- WORK TASK
Where does the string "omega" occur in the records? Copy each line that holds it.

(Dataset entries)
-- ==== Sys2Proof/Laws/Units.lean ====
section
/-! SUPPORT. The units' own operations: the codec's scan, the estimator's span, the item lists and
`StartNext`, and what each command leaves alone. -/

namespace Sys2Proof.Machine

/-! ## The codec's scan -/

/-- The scan finds the first matching index. -/
theorem freqToSym_of_first {cfg : Config} {v : Freq} {tol i : Nat} (hi : i < 67)
    (hm : isMatch v (cfg.freqAt i) tol = true) (hf : ∀ j < i, isMatch v (cfg.freqAt j) tol = false) :
    freqToSym cfg v tol = some (codeAt i, i) := by
  unfold freqToSym
  have : (List.range nsym).find? (fun i => isMatch v (cfg.freqAt i) tol) = some i := by
    rw [List.find?_range_eq_some]
    exact ⟨hm, List.mem_range.2 hi, fun j hj => by simp [hf j hj]⟩
  rw [this]
  rfl

/-- The scan finds nothing where nothing matches. -/
theorem freqToSym_of_none {cfg : Config} {v : Freq} {tol : Nat}
    (h : ∀ i < 67, isMatch v (cfg.freqAt i) tol = false) : freqToSym cfg v tol = none := by
  unfold freqToSym
  have : (List.range nsym).find? (fun i => isMatch v (cfg.freqAt i) tol) = none := by
    rw [List.find?_eq_none]
    intro i hi
    simp [h i (List.mem_range.1 hi)]
  rw [this]
  rfl

/-! ## Bytes and bit characters -/

@[simp] theorem length_txBytes (s : State) (n : Nat) : (s.txBytes n).length = n := by simp [State.txBytes]

/-- A character or byte of `TXBUF`, as a command reads it. -/
theorem getElem?_txBytes (s : State) (n j : Nat) (h : j < n) :
    (s.txBytes n)[j]? = some (Memory.read s.mem (txbufBase + j)) := by
  simp [State.txBytes, Memory.readBytes, h]

@[simp] theorem length_bytesToChars (bs : List Byte) : (bytesToChars bs).length = 8 * bs.length :=
  length_flatMap_blocks _ 8 (fun b => by simp) bs

/-- The bit character of each bit of each byte. -/
theorem getElem?_bytesToChars (bs : List Byte) (j k : Nat) (hk : k < 8) :
    (bytesToChars bs)[8 * j + k]? = bs[j]?.map (fun b => bitChar (b.getLsbD (7 - k))) := by
  unfold bytesToChars
  rw [getElem?_flatMap_blocks _ 8 (fun b => by simp) _ _ _ hk]
  cases bs[j]? with
  | none => rfl
  | some b => simp [getElem?_byteBits _ _ hk]

/-- The characters that are no bit characters (R97). -/
theorem charBit?_isNone : ∀ c : Byte, (charBit? c).isNone = true ↔ c ≠ 0x30 ∧ c ≠ 0x31 := by decide +kernel

/-- The value of eight bits, most significant first. -/
theorem toNat_bitsByte (l : List Bool) :
    (bitsByte l).toNat = ∑ k ∈ Finset.range 8, (l.getD k false).toNat * 2 ^ (7 - k) := by
  have key : ∀ b0 b1 b2 b3 b4 b5 b6 b7 : Bool, (bitsByte [b0, b1, b2, b3, b4, b5, b6, b7]).toNat =
      b0.toNat * 128 + b1.toNat * 64 + b2.toNat * 32 + b3.toNat * 16 + b4.toNat * 8 + b5.toNat * 4 + b6.toNat * 2 +
        b7.toNat := by decide
  have h : bitsByte l = bitsByte [l.getD 0 false, l.getD 1 false, l.getD 2 false, l.getD 3 false, l.getD 4 false,
    l.getD 5 false, l.getD 6 false, l.getD 7 false] := rfl
  rw [h, key]
  simp [Finset.sum_range_succ]

/-! ## The estimator -/

/-- The span as a sum over indices. -/
theorem span_eq_sum (ts : List Word) :
    span ts = ∑ i ∈ Finset.range (ts.length - 1), (ts.getD (i + 1) 0 - ts.getD i 0).toNat := by
  cases ts with
  | nil => rfl
  | cons t ts =>
    simp only [span, List.length_cons, Nat.add_sub_cancel]
    induction ts generalizing t with
    | nil => rfl
    | cons u us ih =>
      rw [spanFrom, List.length_cons, Finset.sum_range_succ', ih u, Nat.add_comm]
      rfl

/-- A span of `n` timestamps is at most `n - 1` intervals below 2^32. -/
theorem span_le (ts : List Word) : span ts ≤ (ts.length - 1) * (2 ^ 32 - 1) := by
  rw [span_eq_sum]
  refine Nat.le_trans (Finset.sum_le_card_nsmul _ _ (2 ^ 32 - 1) ?_) ?_
  · intro i _
    have := (ts.getD (i + 1) 0 - ts.getD i 0).isLt
    omega
  · simp

/-! ## The transmit sequencer -/

/-- A tone at the head of the rest of the list starts. -/
@[simp] theorem startFrom_tone (f : Word) (rest : List TxItem) (s : State) :
    startFrom (.tone f :: rest) s = startTone f s := rfl

/-- What `StartNext` does to the units it does not own: nothing. -/
theorem startFrom_frame (items : List TxItem) (s : State) :
    (startFrom items s).cfg = s.cfg ∧ (startFrom items s).regs = s.regs ∧ (startFrom items s).conf = s.conf ∧
      (startFrom items s).nowUs = s.nowUs ∧ (startFrom items s).frame = s.frame ∧ (startFrom items s).rx = s.rx ∧
      (startFrom items s).mem = s.mem ∧ (startFrom items s).env = s.env ∧
      (startFrom items s).irq.enable = s.irq.enable := by
  induction items generalizing s with
  | nil => simp [startFrom]
  | cons i items ih =>
    cases i with
    | tone f => simp
    | skip j =>
      rw [startFrom]
      have := ih { s.emit .txSkip j with tx := { s.tx with txPos := s.tx.txPos + 1 } }
      simpa using this

/-- What `StartNext` does to the TX engine and the reports, once: it passes over the skips at the head, each reported,
and then starts the tone that follows, or ends the transmission if none does. -/
theorem startFrom_cases (items : List TxItem) (s : State) :
    ∃ (js : List Nat) (rest : List TxItem), items = js.map TxItem.skip ++ rest ∧
      ((∃ f rest', rest = TxItem.tone f :: rest' ∧
          startFrom items s = { s with
            tx := { s.tx with
              txPos := s.tx.txPos + js.length, waveOn := true, waveFreq := f, txPhase := .tone
              txPhaseEnd := s.nowUs + s.tx.txBitDur }
            irq := js.foldl (fun r j => Reports.emit .txSkip j r) s.irq }) ∨
       (rest = [] ∧
          startFrom items s = { s with
            tx := { s.tx with txActive := false, txItems := [], txPos := 0, txPhase := .tone }
            irq := Reports.emit .txDone s.tx.txDoneN.toNat
              (js.foldl (fun r j => Reports.emit .txSkip j r) s.irq) })) := by
  induction items generalizing s with
  | nil => exact ⟨[], [], rfl, .inr ⟨rfl, rfl⟩⟩
  | cons i items ih =>
    cases i with
    | tone f => exact ⟨[], _, rfl, .inl ⟨f, items, rfl, rfl⟩⟩
    | skip j =>
      obtain ⟨js, rest, rfl, h⟩ := ih { s.emit .txSkip j with tx := { s.tx with txPos := s.tx.txPos + 1 } }
      refine ⟨j :: js, rest, rfl, ?_⟩
      rcases h with ⟨f, rest', hr, h⟩ | ⟨hr, h⟩
      · refine .inl ⟨f, rest', hr, ?_⟩
        rw [startFrom, h]
        simp [State.emit, Nat.add_assoc, Nat.add_comm 1]
      · refine .inr ⟨hr, ?_⟩
        rw [startFrom, h]
        simp [State.emit]

/-- `StartNext` adds only TX_DONE and TX_SKIP to the reports (R187). -/
theorem startFrom_grows (items : List TxItem) (s : State) : Reports.Grows 6 7 s.irq (startFrom items s).irq := by
  induction items generalizing s with
  | nil => exact Reports.emit_grows .txDone _ _ (by decide) (by decide)
  | cons i items ih =>
    cases i with
    | tone f => exact Reports.Grows.refl _ _ _
    | skip j => exact (Reports.emit_grows .txSkip j s.irq (by decide) (by decide)).trans (ih _)

/-- `StartNext` on a list that begins with skips. -/
theorem startFrom_skips (js : List Nat) (rest : List TxItem) (s : State) :
    startFrom (js.map TxItem.skip ++ rest) s = startFrom rest { s with
      tx := { s.tx with txPos := s.tx.txPos + js.length }
      irq := js.foldl (fun r j => Reports.emit .txSkip j r) s.irq } := by
  induction js generalizing s with
  | nil => rfl
  | cons j js ih =>
    rw [List.map_cons, List.cons_append, startFrom, ih]
    simp [State.emit, Nat.add_assoc, Nat.add_comm 1]

@[simp] theorem length_bitItemsFrom (cfg : Config) (j : Nat) (cs : List Byte) :
    (bitItemsFrom cfg j cs).length = cs.length := by
  induction cs generalizing j with
  | nil => rfl
  | cons c cs ih => simp [bitItemsFrom, ih]

/-- The items of a frame: START, eight for each byte, STOP (R181). -/
@[simp] theorem length_itemsFrame (cfg : Config) (p : List Byte) : (itemsFrame cfg p).length = 2 + 8 * p.length := by
  simp only [itemsFrame, List.length_append, List.length_map, length_flatMap_blocks _ 8 length_byteBits,
    List.length_singleton]
  omega

/-- The items of a bit string: START, one for each character, STOP (R182). -/
@[simp] theorem length_itemsBits (cfg : Config) (cs : List Byte) : (itemsBits cfg cs).length = 2 + cs.length := by
  simp only [itemsBits, List.length_append, length_bitItemsFrom, List.length_singleton]
  omega

/-- The item of each character. -/
theorem getElem?_bitItemsFrom (cfg : Config) (j : Nat) (cs : List Byte) (i : Nat) :
    (bitItemsFrom cfg j cs)[i]? = cs[i]?.map (bitItem cfg (j + i)) := by
  induction cs generalizing j i with
  | nil => simp [bitItemsFrom]
  | cons c cs ih =>
    cases i with
    | zero => simp [bitItemsFrom]
    | succ i => simp only [bitItemsFrom, List.getElem?_cons_succ, ih]; congr 2; omega

/-- An accepted transmission whose list begins with a tone: the lock is held and that tone is on the port. -/
theorem beginTransmission_tone (f : Word) (rest : List TxItem) (s : State) :
    beginTransmission (.tone f :: rest) s = { s with tx := {
      txActive := true, txItems := .tone f :: rest, txPos := 0, txPhase := .tone
      txPhaseEnd := s.nowUs + s.conf.bitDurUs, txBitDur := s.conf.bitDurUs, txDoneN := 0, waveOn := true
      waveFreq := f } } := rfl

end Sys2Proof.Machine
end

- EXERCISE RESPONSE
    omega
  omega
  omega
    | succ i => simp only [bitItemsFrom, List.getElem?_cons_succ, ih]; congr 2; omega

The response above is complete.